Installing PredictionIO on Linux

Prerequisites

The default PredictionIO setup assumes that you have the following environment:

The following software are optional:

  • Apache Hadoop 1.0+ (or any compatible distributions that supports the “hadoop jar” command; see Hadoop 0.22+ / 2+)

Note

You may continue the installation process without Hadoop and MongoDB. The setup script will install them for you quickly.

  • curl
  • gzip
  • tar
  • unzip
  • zip

Note

If you intend to use GraphChi algorithms, you may want to make sure your system has GNU libgomp installed. On Redhat-based systems, the library can be installed by yum install libgomp. On Debian-based systems, the library can be installed by apt-get install libgomp1.

Upgrade Notes

Version 0.7.x

To upgrade your installation to the latest patch level release, start by downloading the latest binary release from the Download page.

  1. Extract the binary release to a directory separate from your current installation.
  2. If you launched PredictionIO by using the EC2 image from the Amazon Web Services Marketplace, the installation path is /opt/PredictionIO.
  3. Stop all PredictionIO services by running bin/stop-all.sh.
  4. Make a backup of your current PredictionIO installation.
  5. From the new release, copy the content of bin and lib directories to the current installation, and overwrite any files if necessary.
  6. From the new release, copy vendors/mahout-distribution-0.9 to the current installation.
  7. From the new release, copy conf/init.json to the current installation and replace the existing file.
  8. From the new release, open conf/predictionio.conf and compare it to your existing copy. Transfer any new configuration keys to the current configuration file.
  9. From the new release, open conf/quartz.properties and compare it to your existing copy. Transfer any new configuration keys to the current file. If the current file does not exist, just copy it over.
  10. From the new release, copy conf/graphchi.cnf to the current installation.
  11. The 0.7.x series uses a new convention for its internal meta data and they must be converted when you upgrade from a previous release. To do so, simply run bin/standardized-info-ids.
  12. By now, your current installation should have all the latest files and patches applied. Finish the upgrade process by running bin/setup.sh and bin/setup-vendors.sh.
  13. Start PredictionIO services by running bin/start-all.sh.

Congratulations! You have successfully upgraded your PredictionIO release.

Version 0.6.6+ Specific Notes

Due to significant changes in the prediction model format from previous releases, if you are upgrading from a previous release, you will need to allow your model to be re-trained before any prediction output becomes available.
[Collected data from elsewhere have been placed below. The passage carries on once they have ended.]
theorem State.rampTick_reach (g : GenId) : MoveOnly s (s.rampTick g) := by
  have pre : MoveOnly s (s.modGen g fun n => { n with rampLeft := some 1 }) := State.modGen_reach s g _
  unfold State.rampTick
  dsimp only
  generalize s.modGen g (fun n => { n with rampLeft := some 1 }) = t at pre ⊢
  split <;> try exact .refl s
  · split
    · exact pre
    · split
      · exact pre.trans (State.modGen_reach _ g _)
      · exact pre.trans (State.endMove_reach _ g _)
  · exact pre.trans (State.modGen_reach _ g _)
  · split
    · exact pre.trans ((State.closeStopped_reach _ g).trans (State.nextMove_reach _ g))
    · split
      · exact pre.trans ((State.modGen_reach _ g _).trans
          ((State.closeStopped_reach _ g).trans (State.nextMove_reach _ g)))
      · exact pre.trans (State.modGen_reach _ g _)

theorem State.followEvent_reach (x : AxisId) (d : AxisDir) (g : GenId) : MoveOnly s (s.followEvent x d g) := by
  unfold State.followEvent
  dsimp only
  split
  · split
    · split
      · split
        · exact State.modGen_reach s g _
        · exact (State.flush_reach s g).trans (State.endMove_reach _ g _)
      all_goals exact .refl s
    · exact .refl s
  · exact .refl s

theorem State.searchDone_reach (g : GenId) (f : HomeFields) : MoveOnly s (s.searchDone g f) :=
  (State.modGen_reach s g _).trans (State.endMove_reach _ g _)

theorem State.refEdgeAt_reach (line : RefLine) (rising : Bool) (g : GenId) : MoveOnly s (s.refEdgeAt line rising g) := by
  unfold State.refEdgeAt
  split
  · exact .refl s
  · split
    · split
      · exact State.modGen_reach s g _
      · split
        · exact .refl s
        · exact State.modGen_reach s g _
      · split
        · exact (State.failSearch_reach s g _).trans (State.thenNext_reach _ g)
        · exact .refl s
      · split
        · exact State.searchDone_reach s g _
        · exact .refl s
      all_goals exact .refl s
    · exact .refl s

theorem State.markerEdgeAt_reach (e : Encoder) (g : GenId) : MoveOnly s (s.markerEdgeAt e g) := by
  unfold State.markerEdgeAt
  split
  · exact .refl s
  · split
    · dsimp only
      split
      · exact (State.modGen_reach s g _).trans (State.searchDone_reach _ g _)
      · exact State.modGen_reach s g _
    · exact .refl s

theorem State.append_reach (g : GenId) (r : MoveRecord) : MoveOnly s (s.append g r) := by
  unfold State.append
  dsimp only
  split
  · exact (State.modGen_reach s g _).trans (State.nextMove_reach _ g)
  · split
    · exact State.modGen_reach s g _
    · split
      · split
        · exact (State.modGen_reach s g _).trans (State.modGen_reach _ g _)
        · exact State.modGen_reach s g _
      · exact (State.modGen_reach s g _).trans (State.endMove_reach _ g _)
      all_goals exact State.modGen_reach s g _

/-! ### Captures and firing -/

theorem State.logCapture_reach (x : AxisId) (source : CaptureSource) (position : Int) :
    CaptureOnly s (s.logCapture x source position).1 := by
  unfold State.logCapture
  dsimp only
  split
  · exact ⟨rfl⟩
  · dsimp only
    split
    · exact ⟨rfl⟩
    · exact CaptureOnly.trans ⟨rfl⟩ (State.postHolder_reach _ _ _).toCaptureOnly

theorem State.captureEdge_reach (x : AxisId) (source : CaptureSource) (rising : Bool) :
    CaptureOnly s (s.captureEdge x source rising) := by
  unfold State.captureEdge
  split
  · exact .refl s
  · have pre := State.logCapture_reach s x source (s.axis x).extended
    generalize s.logCapture x source (s.axis x).extended = r at pre ⊢
    obtain ⟨t, logged⟩ := r
    cases logged
    · exact pre
    · simp only [if_true]
      split
      · exact pre.trans (CaptureOnly.trans ⟨rfl⟩ (State.postHolder_reach _ _ _).toCaptureOnly)
      · exact pre.trans ⟨rfl⟩

theorem State.outAction_reach (p : PortId) (o : OutputId) (f : Channel → Channel) :
    LevelsOnly s (s.outAction p o f).1 := by
  unfold State.outAction
  split
  · exact State.arrive_reach s o f
  · exact .refl s

theorem State.fireAction_reach (x : AxisId) (e : CompareEntry) : CountOnly s (s.fireAction x e).1 := by
  unfold State.fireAction
  split
  · exact .refl s
  · exact (State.outAction_reach s _ _ _).toCountOnly
  · exact (State.outAction_reach s _ _ _).toCountOnly
  · exact (State.outAction_reach s _ _ _).toCountOnly
  · exact (State.outAction_reach s _ _ _).toCountOnly
  · split
    · exact (State.trigger_reach s _ _).toCountOnly
    · exact .refl s
  · exact (State.logCapture_reach s x _ _).toCountOnly

theorem State.fire_reach (x : AxisId) (d : AxisDir) (e : CompareEntry) : CountOnly s (s.fire x d e) := by
  unfold State.fire
  exact (State.fireAction_reach s x e).trans (CountOnly.trans ⟨rfl⟩ (State.post_reach _ _ _).toCountOnly)

theorem State.compareEvent_reach (x : AxisId) (d : AxisDir) : CountOnly s (s.compareEvent x d) := by
  unfold State.compareEvent
  generalize s.dueEntries x d = l
  induction l generalizing s with
  | nil => exact .refl s
  | cons e l ih => exact (State.fire_reach s x d e).trans (ih _)

/-! ### Parts in any order -/

theorem mem_permuted {α : Type} (x : α) (n : Nat) (l : List α) : x ∈ permuted n l ↔ x ∈ l := by
  induction l generalizing n with
  | nil => simp [permuted]
  | cons y l ih =>
    have split_at (k : Nat) (m : List α) : x ∈ insertAt k y m ↔ x = y ∨ x ∈ m := by
      unfold insertAt
      conv_rhs => rw [← List.take_append_drop k m]
      simp only [List.mem_append, List.mem_cons]
      tauto
    rw [permuted, split_at, ih, List.mem_cons]

theorem permuted_perm {α : Type} (n : Nat) (l : List α) : (permuted n l).Perm l := by
  induction l generalizing n with
  | nil => exact .refl _
  | cons y l ih =>
    have split_at (k : Nat) (m : List α) : (insertAt k y m).Perm (y :: m) := by
      unfold insertAt
      refine List.perm_middle.trans ?_
      rw [List.take_append_drop]
    exact (split_at _ _).trans (List.Perm.cons y (ih _))

/-- A relation that every part keeps, and that a count of free choices keeps, is kept by the parts in any order. -/
theorem inAnyOrder_keeps (R : State → State → Prop) (refl : ∀ t, R t t) (trans : ∀ t u v, R t u → R u v → R t v)
    (chosen : ∀ t, R t { t with choices := t.choices + 1 }) (parts : List (State → State))
    (h : ∀ f ∈ parts, ∀ t, R t (f t)) (s : State) : R s (inAnyOrder parts s) := by
  have turns (l : List (State → State)) (hl : ∀ f ∈ l, ∀ t, R t (f t)) (t : State) : R t (inTurn l t) := by
    unfold inTurn
    induction l generalizing t with
    | nil => exact refl t
    | cons f l ih =>
      exact trans _ _ _ (hl f (.head _) t) (ih (fun g hg => hl g (.tail _ hg)) _)
  unfold inAnyOrder
  split
  · exact refl s
  · rename_i f
    exact h f (.head _) s
  · refine trans _ _ _ (chosen s) (turns _ (fun f hf => h f ?_) _)
    exact (mem_permuted f _ _).1 hf

/-- A relation that every part keeps, and that a count of free choices keeps, is kept by `takeParts`. -/
theorem takeParts_keeps (R : State → State → Prop) (refl : ∀ t, R t t) (trans : ∀ t u v, R t u → R u v → R t v)
    (chosen : ∀ t, R t { t with choices := t.choices + 1 }) (parts : List (Bool × (State → State)))
    (h : ∀ f ∈ parts, ∀ t, R t (f.2 t)) (s : State) : R s (takeParts parts s) := by
  have turns (l : List (State → State)) (hl : ∀ f ∈ l, ∀ t, R t (f t)) (t : State) : R t (inTurn l t) := by
    unfold inTurn
    induction l generalizing t with
    | nil => exact refl t
    | cons f l ih =>
      exact trans _ _ _ (hl f (.head _) t) (ih (fun g hg => hl g (.tail _ hg)) _)
  unfold takeParts
  refine trans _ _ _ (turns _ ?_ s) (inAnyOrder_keeps R refl trans chosen _ ?_ _)
  · intro f hf t
    obtain ⟨g, hg, rfl⟩ := List.mem_map.1 hf
    exact h g (List.mem_filter.1 hg).1 t
  · intro f hf t
    obtain ⟨g, hg, rfl⟩ := List.mem_map.1 hf
    exact h g (List.mem_filter.1 hg).1 t

/-- What a choice between two ways to go on can come to (log 6). -/
theorem State.eitherWay_cases (f g : State → State) :
    (f s = g s ∧ s.eitherWay f g = f s) ∨ s.eitherWay f g = f { s with choices := s.choices + 1 } ∨
      s.eitherWay f g = g { s with choices := s.choices + 1 } := by
  unfold State.eitherWay
  split
  · exact .inl ⟨‹_›, rfl⟩
  · split
    · exact .inr (.inl rfl)
    · exact .inr (.inr rfl)

theorem takeParts_reach (parts : List (Bool × (State → State))) (h : ∀ f ∈ parts, ∀ t, CountOnly t (f.2 t)) :
    CountOnly s (takeParts parts s) :=
  takeParts_keeps CountOnly (fun t => .refl t) (fun _ _ _ h k => h.trans k) (fun _ => ⟨rfl⟩) parts h s

/-! ### Count events -/

theorem State.followParts_reach (x : AxisId) (d : AxisDir) :
    ∀ f ∈ s.followParts x d, ∀ t, CountOnly t (f.2 t) := by
  intro f hf t
  obtain ⟨g, -, rfl⟩ := List.mem_map.1 hf
  exact (State.followEvent_reach t x d g).toCountOnly

theorem State.modAxis_reach (x : AxisId) (f : Axis → Axis) : CaptureOnly s (s.modAxis x f) := ⟨rfl⟩

theorem State.countEvent_reach (x : AxisId) (d : AxisDir) : CountOnly s (s.countEvent x d) := by
  have counted (f : Axis → Axis) : CountOnly s (s.modAxis x f) := (State.modAxis_reach s x f).toCountOnly
  unfold State.countEvent
  dsimp only
  split
  · exact (counted _).trans (takeParts_reach _ _ (State.followParts_reach _ x d))
  · refine ((counted _).trans (State.modAxis_reach _ x _).toCountOnly).trans (takeParts_reach _ _ ?_)
    intro f hf t
    rcases List.mem_cons.1 hf with rfl | hf
    · exact (State.camEvent_reach t x _).toCountOnly
    rcases List.mem_cons.1 hf with rfl | hf
    · exact State.compareEvent_reach t x d
    exact State.followParts_reach _ x d f hf t
  · refine ((counted _).trans (State.modAxis_reach _ x _).toCountOnly).trans (takeParts_reach _ _ ?_)
    intro f hf t
    rcases List.mem_cons.1 hf with rfl | hf
    · exact (State.evaluateAxis_reach t x).toCountOnly
    rcases List.mem_cons.1 hf with rfl | hf
    · exact (State.broadcast_reach t _ _).toCountOnly
    exact State.followParts_reach _ x d f hf t

theorem State.drainSteps_reach (n : Nat) : CountOnly s (State.drainSteps n s) := by
  induction n generalizing s with
  | zero => exact .refl s
  | succ n ih =>
    unfold State.drainSteps
    split
    · exact .refl s
    · refine CountOnly.trans ?_ (ih _)
      have deferred (t : State) : CountOnly t t.deferredStep := by
        unfold State.deferredStep
        split
        · exact (State.takeStep_reach t .gv).toCountOnly
        · exact .refl t
      refine CountOnly.trans ?_ (deferred _)
      rename_i d rest _
      have taken := State.countEvent_reach { s with vEvents := rest, vTaking := true } .v d
      have before : CountOnly s { s with vEvents := rest, vTaking := true } := ⟨rfl⟩
      exact (before.trans taken).trans ⟨rfl⟩

theorem State.drain_reach : CountOnly s s.drain := State.drainSteps_reach s _

/-- With no event handed to axis V, there is nothing to take. -/
@[simp] theorem State.drain_settled (h : s.vEvents = []) : s.drain = s := by
  unfold State.drain
  rw [h]
  simp only [List.length_nil, Nat.zero_add]
  unfold State.drainSteps
  split
  · rfl
  · rename_i c; rw [h] at c; exact absurd c (by simp)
Prediction models in the previous format will not be automatically removed. To reclaim space, please manually delete the itemRecScores and itemSimScores collections from the model database.

Installation

To start using PredictionIO, please follow the steps below.
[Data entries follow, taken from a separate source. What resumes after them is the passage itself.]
-- ==== Sys2Proof/WellFormed.lean ====
section
/-! DEFINITION. Which commands are well formed. Every operand of a request row has the width its frame field
has, so that every value is one a frame can carry; only UNKNOWN_REQUEST carries a body that may be none. -/

namespace Sys2Proof

/-- A body of UNKNOWN_REQUEST: at most 120 bytes (R176), empty or led by a code Table 12.1 does not list (R187). -/
def unknownBody (body : List Byte) : Bool :=
  decide (body.length ≤ 120) &&
    match body with
    | [] => true
    | code :: _ => (requestLength code).isNone

/-- Whether a command is one the part can receive. -/
def Instr.wellFormed : Instr → Bool
  | .unknownRequest _ _ body => unknownBody body
  | .coldReset _ _ => true
  | .encoderTransition _ _ _ => true
  | .gateExpiry _ => true
  | .markerEdge _ _ => true
  | .referenceLineEdge _ _ => true
  | .generatorStep _ => true
  | .followBacklogStep _ => true
  | .rampTimerExpiry _ => true
  | .dwellTimerExpiry _ => true
  | .pulseTimerExpiry _ => true
  | .haltAssertion => true
  | .haltRelease => true
  | .leaseExpiry _ => true
  | .frameComplete _ _ => true
  | .gapAbort _ => true
  | .linkBreak _ => true
  | .frameEnd _ => true
  | .resendTimerExpiry _ => true
  | .byteTaken _ _ => true
  | .lineReturnsToMark _ => true
  | .deviceMillisecondIncrement => true
  | .openSession _ _ _ _ _ => true
  | .closeSession _ _ => true
  | .renew _ _ => true
  | .readPortStatus _ _ => true
  | .setSubscriptions _ _ _ => true
  | .acknowledgeNotices _ _ _ => true
  | .claim _ _ _ _ => true
  | .release _ _ _ => true
  | .cancelWait _ _ _ => true
  | .readClaims _ _ => true
  | .configureAxis _ _ _ _ _ _ _ => true
  | .presetAxis _ _ _ _ _ => true
  | .readAxis _ _ _ => true
  | .armCapture _ _ _ _ _ _ => true
  | .readCaptures _ _ _ => true
  | .defineWindow _ _ _ _ _ => true
  | .editWindow _ _ _ _ => true
  | .deleteWindow _ _ _ => true
  | .commitWindowsNow _ _ _ => true
  | .commitWindowsAtRollover _ _ _ => true
  | .cancelCommit _ _ _ => true
  | .readWindow _ _ _ => true
  | .queueCompare _ _ _ => true
  | .withdrawCompare _ _ _ => true
  | .readCompares _ _ _ _ => true
  | .setOutputMode _ _ _ _ => true
  | .setOutputLevel _ _ _ _ => true
  | .setFallback _ _ _ _ => true
  | .pulseOutput _ _ _ _ => true
  | .clearOverlay _ _ _ => true
  | .readOutputs _ _ => true
  | .configureGenerator _ _ _ _ _ _ _ => true
  | .appendMove _ _ _ _ => true
  | .stopGeneratorRamp _ _ _ => true
  | .stopGeneratorFinish _ _ _ => true
  | .triggerGenerator _ _ _ => true
  | .setGeneratorPosition _ _ _ _ => true
  | .readGenerator _ _ _ => true
  | .readHalt _ _ => true
  | .clearHalt _ _ => true

end Sys2Proof
end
Downloading PredictionIO Binaries

Start by downloading a binary release of PredictionIO. Unzip the binary release and change your working directory to the extraction location.
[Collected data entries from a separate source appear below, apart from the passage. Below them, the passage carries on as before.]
-- ==== Sys2Proof/Tests/Slice0.lean ====
section
/-! SUPPORT. Tests: one step each on a small state, with the result the spec's worked examples and rules give;
and for every statement with hypotheses a witness, a concrete state that meets them. -/

namespace Sys2Proof.Tests

set_option Elab.async false

open Machine

/-! ### States to start from -/

/-- The state after one command. -/
def after (c : Instr) (s : State) : State :=
  match exec c s with
  | .next t => t
  | .fault f => nomatch f
  | .refused _ => s

/-- No subscriptions. -/
def noSubs : Subscriptions := { sessionEnded := false, haltChanged := false, axisOverrange := false, claimFreed := false }

/-- A session open on a port, with no subscriptions and 400 ms left of its lease of 1000 ms. -/
def opened (p : PortId) (station : Nat) (s : State) : State :=
  s.modPort p fun q =>
    { q with
      session :=
        { isOpen := true, station := station, lease := 1000, leaseLeft := some 400, subs := noSubs, closing := false } }

/-- A resource held by a port's session, with these waiters. -/
def held (p : PortId) (r : Resource) (waiters : List PortId) (s : State) : State :=
  s.setClaim r { state := .held, owner := some p, former := 0, waiters := waiters }

/-- Port 1, station 3, holding Q0, G1 and axis A, after reset. -/
def owned : State := held .p1 (.output 0) [] (held .p1 (.generator .g1) [] (held .p1 (.axis .a) [] (opened .p1 3 .reset)))

/-- Axis A ROTARY with a cycle of 2000 counts, at a place. -/
def rotaryA (turn position : Int) (s : State) : State :=
  s.modAxis .a fun a => { a with mode := .rotary, cycle := 2000, turn := turn, position := position }

/-- A window copy without lead. -/
def copy (on off : Int) : WindowCopy := { on := on, off := off, qualifier := .either, lead := 0 }

/-- A compare entry of a port. -/
def entry (id : Nat) (p : PortId) (target : Int) (crossing : Crossing) (action : CompareAction)
    (rep : Option CompareRepeat) : CompareEntry :=
  { id := id, owner := p, tag := 0x0101, target := target, crossing := crossing, action := action, rep := rep }

/-- The notice kinds in a port's queue. -/
def noticesOf (s : State) (p : PortId) : List NoticeKind := (s.port p).notices.items.map Notice.kind

/-- The body of the response last composed on a port. -/
def answer (s : State) (p : PortId) : Option (List Byte) := (s.port p).cache.map CacheEntry.body

/-- A current move that has started. -/
def started (tag : Half) (kind : MoveKind) (remaining : Option Nat) (dir : StepDir) : CurrentMove :=
  { record := { tag := tag, start := .immediate, kind := kind }, started := true, issued := 7, remaining := remaining,
    dir := dir, search := none }

/-- A generator in motion with a current move, its ramp timer run down. -/
def inMotion (state : GenState) (phase : Option Phase) (speed : Nat) (counter : Int) (m : CurrentMove) : Generator :=
  { Generator.cold false with
    maxRate := 10000, stopDecel := 50, haltDecel := 500, state := state, phase := phase, speed := speed,
    counter := counter, current := some m, rampLeft := some 0 }

/-! ### Well-formedness and decoding -/

theorem test_overlong_body_refused : (Instr.unknownRequest .p1 0 (List.replicate 121 0x80)).wellFormed = false := by
  decide +kernel

theorem test_listed_code_is_no_unknown_request : (Instr.unknownRequest .p1 0 [0x03]).wellFormed = false := by decide

theorem test_empty_body_is_well_formed : (Instr.unknownRequest .p1 0 []).wellFormed = true := by decide

/-- No row of the opcode table gives bits (log 16). -/
theorem test_no_table_word : decodeTableWord 8 0xC7 = none := rfl

theorem test_fetch_word_changes_nothing : State.reset.withFetchWord 8 0xC7 = State.reset := rfl

/-- The check value of R176. -/
theorem test_crc_of_123456789 : crc16 [0x31, 0x32, 0x33, 0x34, 0x35, 0x36, 0x37, 0x38, 0x39] = 0x29B1 := by
  decide +kernel

/-- The request body of Table 12.8 reads as the Queue Compare of that example. -/
theorem test_queue_compare_body :
    Request.ofBody
        [0x40, 0x19, 0, 0, 0, 0, 0x03, 0xE8, 0x00, 0x01, 0x06, 0, 0, 0x01, 0x01, 0, 0, 0, 0, 0, 0] =
      .queueCompare
        { axis := 0x19, turn := 0, position := 1000, crossing := 0, action := 1, argument := 6, width := 0,
          tag := 0x0101, step := 0, remaining := 0 } := by
  decide +kernel

/-- The same request with LEN 20 is one of a wrong length (chapter 12, worked example). -/
theorem test_queue_compare_short_body :
    Request.ofBody [0x40, 0x19, 0, 0, 0, 0, 0x03, 0xE8, 0x00, 0x01, 0x06, 0, 0, 0x01, 0x01, 0, 0, 0, 0, 0] =
      .badLength 0x40 := by
  decide +kernel

/-! ### Axes (Tables 1.7 and 1.8) -/

theorem test_forward_rollover :
    let a := (after (.encoderTransition .ea true false) (rotaryA 5 1999 .reset)).axis .a
    (a.position, a.turn, a.extended, a.accumulation) = (0, 6, 12000, 1) := by
  decide +kernel

theorem test_reverse_rollover :
    let a := (after (.encoderTransition .ea false true) (rotaryA 6 0 .reset)).axis .a
    (a.position, a.turn, a.direction, a.accumulation) = (1999, 5, .reverse, -1) := by
  decide +kernel

theorem test_turn_bound_enters_overrange :
    let s := (rotaryA 32767 1999 (opened .p2 5 .reset)).modSession .p2 fun x => { x with subs := { noSubs with axisOverrange := true } }
    let t := after (.encoderTransition .ea true false) s
    ((t.axis .a).position, (t.axis .a).turn, (t.axis .a).status, noticesOf t .p2) =
      (1999, 32767, .overrange, [.axisOverrange .a 65535999 .forward]) := by
  decide +kernel

theorem test_gate_expiry_velocity :
    let s := (rotaryA 5 1997 .reset).modAxis .a fun a => { a with accumulation := -1, gateLeft := 0 }
    let a := (after (.gateExpiry .a) s).axis .a
    (a.velocity, a.accumulation, a.gateLeft) = (-100, 0, 10) := by
  decide +kernel

theorem test_last_marker_edge_is_captured :
    let s := (rotaryA 5 1997 owned).modAxis .a fun a => { a with arming := some { source := .marker, edge := .rising, remaining := 1 } }
    let t := after (.markerEdge .ea true) s
    ((t.axis .a).arming, (t.axis .a).log.map CaptureRecord.position, noticesOf t .p1) =
      (none, [11997], [.captureDone .a .marker 1]) := by
  decide +kernel

theorem test_preset_leaves_overrange :
    let s := (rotaryA 32767 1999 owned).modAxis .a fun a => { a with status := .overrange, direction := .reverse, velocity := -100 }
    let a := (after (.presetAxis .p1 1 0x18 0 0) s).axis .a
    (a.status, a.position, a.turn, a.direction, a.velocity) = (.counting, 0, 0, .reverse, -100) := by
  decide +kernel

theorem test_configure_axis :
    let t := after (.configureAxis .p1 1 0x18 1 2000 0 10) owned
    ((t.axis .a).mode, (t.axis .a).cycle, (t.axis .a).gateTime, answer t .p1) = (.rotary, 2000, 10, some [0x20, 0x00]) := by
  decide +kernel

/-! ### Windows (section 2.4 and Table 2.9) -/

/-- Position 1995 at 20,000 counts/s with a lead of 500 µs tests c = 5, inside 1850 to 150 (R40). -/
theorem test_window_with_lead :
    let a : Axis := { Axis.cold with mode := .rotary, cycle := 2000, position := 1995, velocity := 20000 }
    ({ copy 1850 150 with lead := 500 } : WindowCopy).insideOn a = true := by
  decide +kernel

theorem test_commit_now_goes_live :
    let s := { rotaryA 0 1200 owned with
      slots := Vector.set (Vector.replicate 48 Slot.free) 0
        { status := .staged, axis := .a, output := 0, active := none, staged := some (copy 1000 1500), inside := false } }
    let t := after (.commitWindowsNow .p1 1 0x18) s
    (t.slots[0].status, t.slots[0].inside, t.camLevels[0], noticesOf t .p1) =
      (.live, true, true, [.commitDone .a .now 1 1200]) := by
  decide +kernel

theorem test_define_window_answers_its_slot :
    let t := after (.defineWindow .p1 1 0x18 0 { on := 100, off := 400, qualifier := 0, lead := 0 }) (rotaryA 0 1200 owned)
    (t.slots[0].status, t.slots[0].staged, answer t .p1) =
      (.staged, some { copy 100 400 with qualifier := .forward }, some [0x30, 0x00, 0x00]) := by
  decide +kernel

theorem test_edit_with_a_pending_commit_is_busy :
    let s := { rotaryA 0 1200 owned with
      slots := Vector.set (Vector.replicate 48 Slot.free) 0
        { status := .live, axis := .a, output := 0, active := some (copy 100 400), staged := none, inside := false } }
    answer (after (.editWindow .p1 1 0 { on := 130, off := 430, qualifier := 0, lead := 0 }) (s.setCommit .p1 .a true)) .p1 =
      some [0x31, 0x23] := by
  decide +kernel

/-! ### Compares (Table 3.4, line 6) -/

theorem test_two_entries_fire_in_order :
    let s := (held .p2 (.output 6) [] (opened .p3 9 (opened .p2 5 .reset))).modAxis .b fun b => { b with position := 999 }
    let s := s.setCompareList .b
      [entry 1 .p2 1000 .up (.outHigh 6) none, entry 2 .p3 1000 .either .notify (some { step := 5, remaining := 3 }),
        entry 3 .p2 1005 .down (.outLow 6) none]
    let t := after (.encoderTransition .eb true false) s
    ((t.compareList .b).map fun e => (e.id, e.target, e.rep.map CompareRepeat.remaining), (t.channel 6).overlay,
        (t.channel 6).line) =
      ([(3, 1005, none), (2, 1005, some 2)], .high, .high) := by
  decide +kernel

theorem test_queue_compare_answers_its_id :
    let s := (held .p1 (.output 6) [] owned).modAxis .b fun b => { b with position := 995 }
    let t := after (.queueCompare .p1 0x2A
      { axis := 0x19, turn := 0, position := 1000, crossing := 0, action := 1, argument := 6, width := 0, tag := 0x0101,
        step := 0, remaining := 0 }) s
    ((t.compareList .b).map CompareEntry.target, t.nextCompareId, answer t .p1) =
      ([1000], 2, some [0x40, 0x00, 0x01]) := by
  decide +kernel

theorem test_withdraw_of_another_session_is_not_found :
    let s := (opened .p3 9 owned).setCompareList .b [entry 2 .p3 1000 .either .notify none]
    answer (after (.withdrawCompare .p1 5 2) s) .p1 = some [0x41, 0x32] := by
  decide +kernel

/-! ### Outputs and the halt (Tables 4.5 and 7.6) -/

theorem test_pulse_on_a_cam_output :
    let s := { owned with channels := owned.channels.set 0 { Channel.cold false with mode := .cam } }
    let c := (after (.pulseOutput .p1 1 0 40) s).channel 0
    (c.overlay, c.pulse, c.line) = (.high, some 40, .high) := by
  decide +kernel

theorem test_fallback_shows_during_halt :
    let s := { owned with channels := owned.channels.set 0 (Channel.cold true) }
    let c := (after (.setFallback .p1 1 0 1) s).channel 0
    (c.fallback, c.line, c.manual) = (.high, .high, .low) := by
  decide +kernel

theorem test_pulse_expiry :
    let s := { owned with channels := owned.channels.set 0 { Channel.cold false with overlay := .high, pulse := some 0, line := .high } }
    let c := (after (.pulseTimerExpiry 0) s).channel 0
    (c.overlay, c.pulse, c.line) = (.none, none, .low) := by
  decide +kernel

/-- The HALT line just asserted, no receiver having taken the change yet (R127). -/
def handingOn : State :=
  { owned with halt := .active, lines := { owned.lines with haltAsserted := true }, handing := allReceivers }

/-- A halt that Port 1 is clearing, no receiver having taken the clear yet (R127, R129). -/
def clearingHalt : State :=
  let s := { handingOn with handing := [] }
  { State.modPort { (State.channelsTakeHalt s allReceivers true) with halt := .clear, lines := owned.lines }
      .p1 fun q => { q with intake := [{ seq := 9, request := .clearHalt }] } with
    gens := { g1 := Generator.cold true, g2 := Generator.cold true, gv := Generator.cold true }
    handing := allReceivers, clearing := some .p1 }

theorem test_halt_reaches_every_receiver :
    let t := handingOn.completeHandOver
    (t.handing, t.halt, (t.gen .g1).state, (t.gen .g2).state, (t.channel 3).halt) =
      ([], .active, .halted, .halted, true) := by
  decide +kernel

/-- A generator that has still to take the change is not refused (Table 5.6, priority 3). -/
theorem test_append_between_receivers :
    let raw : RawMove :=
      { tag := 1, kind := 9, start := 0, at4 := 0, at5 := 0, at9 := 0, at13 := 0, at17 := 0, at19 := 0, at21 := 0,
        at25 := 0, at26 := 0, at27 := 0 }
    let s := { handingOn with handing := [.generator .g1] }
    answer (after (.appendMove .p1 4 0x10 raw) s) .p1 = some [0x61, 0x22] ∧
      (s.gen .g1).state = .idle := by
  decide +kernel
$ unzip PredictionIO-<version>.zip
$ cd PredictionIO-<version>

Preparing Your System for Hadoop (Optional)

Note

This section is optional unless you plan to run Hadoop based algorithms.

If you do not have Hadoop installed, the bin/setup-vendors.sh script described in the next step will set up one for you. Before that, there are a few steps that must be performed manually.

  1. Please check that you can ssh to localhost without a passphrase:

    $ ssh localhost
    

    If you see any errors similar to “connection refused”, it means that your machine’s SSH service has not been enabled yet. Please enable it before you continue.

    If you cannot ssh to localhost without a passphrase, execute the following commands:

    $ ssh-keygen -t dsa -P '' -f ~/.ssh/id_dsa
    $ cat ~/.ssh/id_dsa.pub >> ~/.ssh/authorized_keys
    

    When asked whether the host key should be saved, make sure it is answered yes to avoid the same interactive prompt in the future.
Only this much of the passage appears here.